Please find all lines containing "round" in the listing below and copy them.

Start of Block

-- ==== Sys2Proof/Machine/Xcen.lean ====
section
/-! DEFINITION. The transcendental operations to the bit: ex2 (R212), rcp (R214), LG2, RSQ, SIN and COS (R558, R132). The tables
whose entries need a logarithm or a power are written out; the others are computed. -/

namespace Sys2Proof.Machine

/-- G(j) = round(2^62 × log2(1 + j / 256)) (R558), entries 0 to 31. -/
def xcenG0 : List Nat :=
  [0, 25938654877364701, 51776576860734092, 77514545317785797,
   103153330606121625, 128693694211618918, 154136388884136542, 179482158770635972,
   204731739545776358, 229885858540040844, 254945234865449951, 279910579538916340,
   304782595603293869, 329561978246172450, 354249414916468918, 378845585438862773,
   403351162126124447, 427766809889382479, 452093186346374828, 476330941927728379,
   500480719981309593, 524543156874688147, 548518882095754375, 572408518351530276,
   596212681665212875, 619931981471487744, 643567020710149551, 667118395918065607,
   690586697319517456, 713972508914954744, 737276408568194713, 760498968092099876]

/-- G(j) = round(2^62 × log2(1 + j / 256)) (R558), entries 32 to 63. -/
def xcenG1 : List Nat :=
  [783640753332765648, 806702324252248894, 829684235009867669, 852587034042101625,
   875411264141121919, 898157462531978715, 920826160948473729, 943417885707744613,
   965933157783587320, 988372492878542006, 1010736401494767392, 1033025389003727947,
   1055239955714717668, 1077380596942243697, 1099447803072292452, 1121442059627500452,
   1143363847331251474, 1165213642170721211, 1186991915458890095, 1208699133895544485,
   1230335759627285963, 1251902250306568025, 1273399059149779027, 1294826634994389804,
   1316185422355184002, 1337475861479588707, 1358698388402122607, 1379853434997978523,
   1400941429035756762, 1421962794229365398, 1442917950289103222, 1463807312971940757]

/-- G(j) = round(2^62 × log2(1 + j / 256)) (R558), entries 64 to 95. -/
def xcenG2 : List Nat :=
  [1484631294131014398, 1505390301764348412, 1526084740062819198, 1546715009457375921,
   1567281506665531296, 1587784624737136023, 1608224753099450085, 1628602277601523817,
   1648917580557901400, 1669171040791659156, 1689363033676790756, 1709493931179951191,
   1729564101901571123, 1749573911116352968, 1769523720813159845, 1789413889734308267,
   1809244773414275253, 1829016724217830285, 1848730091377602357, 1868385221031092105,
   1887982456257138845, 1907522137111852115, 1927004600664017122, 1946430181029983334,
   1965799209408045220, 1985112014112323991, 2004368920606159019, 2023570251535017408,
   2042716326758930046, 2061807463384462291, 2080843975796227273, 2099826175687949650]

/-- G(j) = round(2^62 × log2(1 + j / 256)) (R558), entries 96 to 127. -/
def xcenG3 : List Nat :=
  [2118754372093087486, 2137628871415019777, 2156449977456806991, 2175217991450531854,
   2193933212086227468, 2212595935540399700, 2231206455504150653, 2249765063210909905,
   2268272047463780046, 2286727694662502948, 2305132288830053050, 2323486111638863844,
   2341789442436693607, 2360042558272136317, 2378245733919783589, 2396399241905043328,
   2414503352528620721, 2432558333890667047, 2450564451914601718, 2468521970370612827,
   2486431150898841404, 2504292253032254479, 2522105534219211933, 2539871249845732067,
   2557589653257460679, 2575260995781348401, 2592885526747040901, 2610463493507986531,
   2627995141462265872, 2645480714073147565, 2662920452889374731, 2680314597565186212]

/-- G(j) = round(2^62 × log2(1 + j / 256)) (R558), entries 128 to 159. -/
def xcenG4 : List Nat :=
  [2697663385880076776, 2714967053758300361, 2732225835288120360, 2749439962740810868,
   2766609666589412753, 2783735175527248337, 2800816716486198401, 2817854514654745168,
   2834848793495784858, 2851799774764213318, 2868707678524288214, 2885572723166771160,
   2902395125425853134, 2919175100395866459, 2935912861547786570, 2952608620745526727,
   2969262588262028797, 2985874972795153145, 3002445981483370645, 3018975819921259759,
   3035464692174811580, 3051912800796545694, 3068320346840439651, 3084687529876674806,
   3101014548006201223, 3117301597875124312, 3133548874688915798, 3149756572226451604,
   3165924882853879154, 3182053997538316596, 3198144105861386369, 3214195396032585521]

/-- G(j) = round(2^62 × log2(1 + j / 256)) (R558), entries 160 to 191. -/
def xcenG5 : List Nat :=
  [3230208054902495130, 3246182267975831151, 3262118219424338960, 3278016092099533847,
   3293876067545289651, 3309698326010277709, 3325483046460258250, 3341230406590226327,
   3356940582836414350, 3372613750388153244, 3388250083199594232, 3403849754001293194,
   3419412934311659540, 3434939794448271489, 3450430503539059618, 3465885229533360530,
   3481304139212842424, 3496687398202304368, 3512035170980351009, 3527347620889944445,
   3542624910148834945, 3557867199859872195, 3573074650021198695, 3588247419536326928,
   3603385666224101885, 3618489546828550505, 3633559217028619578, 3648594831447803599,
   3663596543663664096, 3678564506217241867, 3693498870622363581, 3708399787374844168]

/-- G(j) = round(2^62 × log2(1 + j / 256)) (R558), entries 192 to 223. -/
def xcenG6 : List Nat :=
  [3723267405961586381, 3738101874869578916, 3752903341594794444, 3767671952650988886,
   3782407853578403233, 3797111188952369228, 3811782102391820155, 3826420736567708005,
   3841027233211328250, 3855601733122553424, 3870144376177976739, 3884655301338966871,
   3899134646659635119, 3913582549294716046, 3927999145507362739, 3942384570676857805,
   3956738959306241175, 3971062445029855802, 3985355160620812318, 3999617237998373668,
   4013848808235260778, 4028050001564880250, 4042220947388475078, 4056361774282199383,
   4070472610004118119, 4084553581501132706, 4098604814915833537, 4112626435593280270,
   4126618568087710828, 4140581336169179998, 4154514862830128517, 4168419270291883515]

/-- G(j) = round(2^62 × log2(1 + j / 256)) (R558), entries 224 to 255. -/
def xcenG7 : List Nat :=
  [4182294680011091174, 4196141212686082450, 4209958988263172691, 4223748125942895974,
   4237508744186174972, 4251240960720427151, 4264944892545608072, 4278620655940192591,
   4292268366467094717, 4305888138979526861, 4319480087626799256, 4333044325860060244,
   4346580966437978175, 4360090121432365622, 4373571902233746604, 4387026419556867532,
   4400453783446152532, 4413854103281103836, 4427227487781647899, 4440574045013427886,
   4453893882393043195, 4467187106693236621, 4480453824048029814, 4493694139957807638,
   4506908159294352029, 4520095986305825978, 4533257724621708207, 4546393477257679133,
   4559503346620458693, 4572587434512596607, 4585645842137215621, 4598678670102708300]

/-- G(j) = round(2^62 × log2(1 + j / 256)) (R558). -/
def xcenG : List Nat := xcenG0 ++ xcenG1 ++ xcenG2 ++ xcenG3 ++ xcenG4 ++ xcenG5 ++ xcenG6 ++ xcenG7

/-- T(i) = round(2^31 × 2^(i/256)) (R212), entries 0 to 31. -/
def xcenT0 : List Nat :=
  [2147483648, 2153306067, 2159144272, 2164998306, 2170868212, 2176754033, 2182655811, 2188573592,
   2194507417, 2200457330, 2206423375, 2212405596, 2218404036, 2224418739, 2230449750, 2236497113,
   2242560872, 2248641071, 2254737756, 2260850970, 2266980759, 2273127167, 2279290240, 2285470023,
   2291666561, 2297879899, 2304110083, 2310357160, 2316621173, 2322902170, 2329200197, 2335515300]

/-- T(i) = round(2^31 × 2^(i/256)) (R212), entries 32 to 63. -/
def xcenT1 : List Nat :=
  [2341847524, 2348196917, 2354563524, 2360947394, 2367348571, 2373767105, 2380203040, 2386656425,
   2393127307, 2399615734, 2406121752, 2412645410, 2419186755, 2425745836, 2432322700, 2438917396,
   2445529972, 2452160476, 2458808958, 2465475465, 2472160047, 2478862753, 2485583632, 2492322733,
   2499080105, 2505855799, 2512649863, 2519462348, 2526293303, 2533142779, 2540010826, 2546897494]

End of Block

_SOLUTION FOR THIS PROBLEM_:
/-- G(j) = round(2^62 × log2(1 + j / 256)) (R558), entries 0 to 31. -/
/-- G(j) = round(2^62 × log2(1 + j / 256)) (R558), entries 32 to 63. -/
/-- G(j) = round(2^62 × log2(1 + j / 256)) (R558), entries 64 to 95. -/
/-- G(j) = round(2^62 × log2(1 + j / 256)) (R558), entries 96 to 127. -/
/-- G(j) = round(2^62 × log2(1 + j / 256)) (R558), entries 128 to 159. -/
/-- G(j) = round(2^62 × log2(1 + j / 256)) (R558), entries 160 to 191. -/
/-- G(j) = round(2^62 × log2(1 + j / 256)) (R558), entries 192 to 223. -/
/-- G(j) = round(2^62 × log2(1 + j / 256)) (R558), entries 224 to 255. -/
/-- G(j) = round(2^62 × log2(1 + j / 256)) (R558). -/
/-- T(i) = round(2^31 × 2^(i/256)) (R212), entries 0 to 31. -/
/-- T(i) = round(2^31 × 2^(i/256)) (R212), entries 32 to 63. -/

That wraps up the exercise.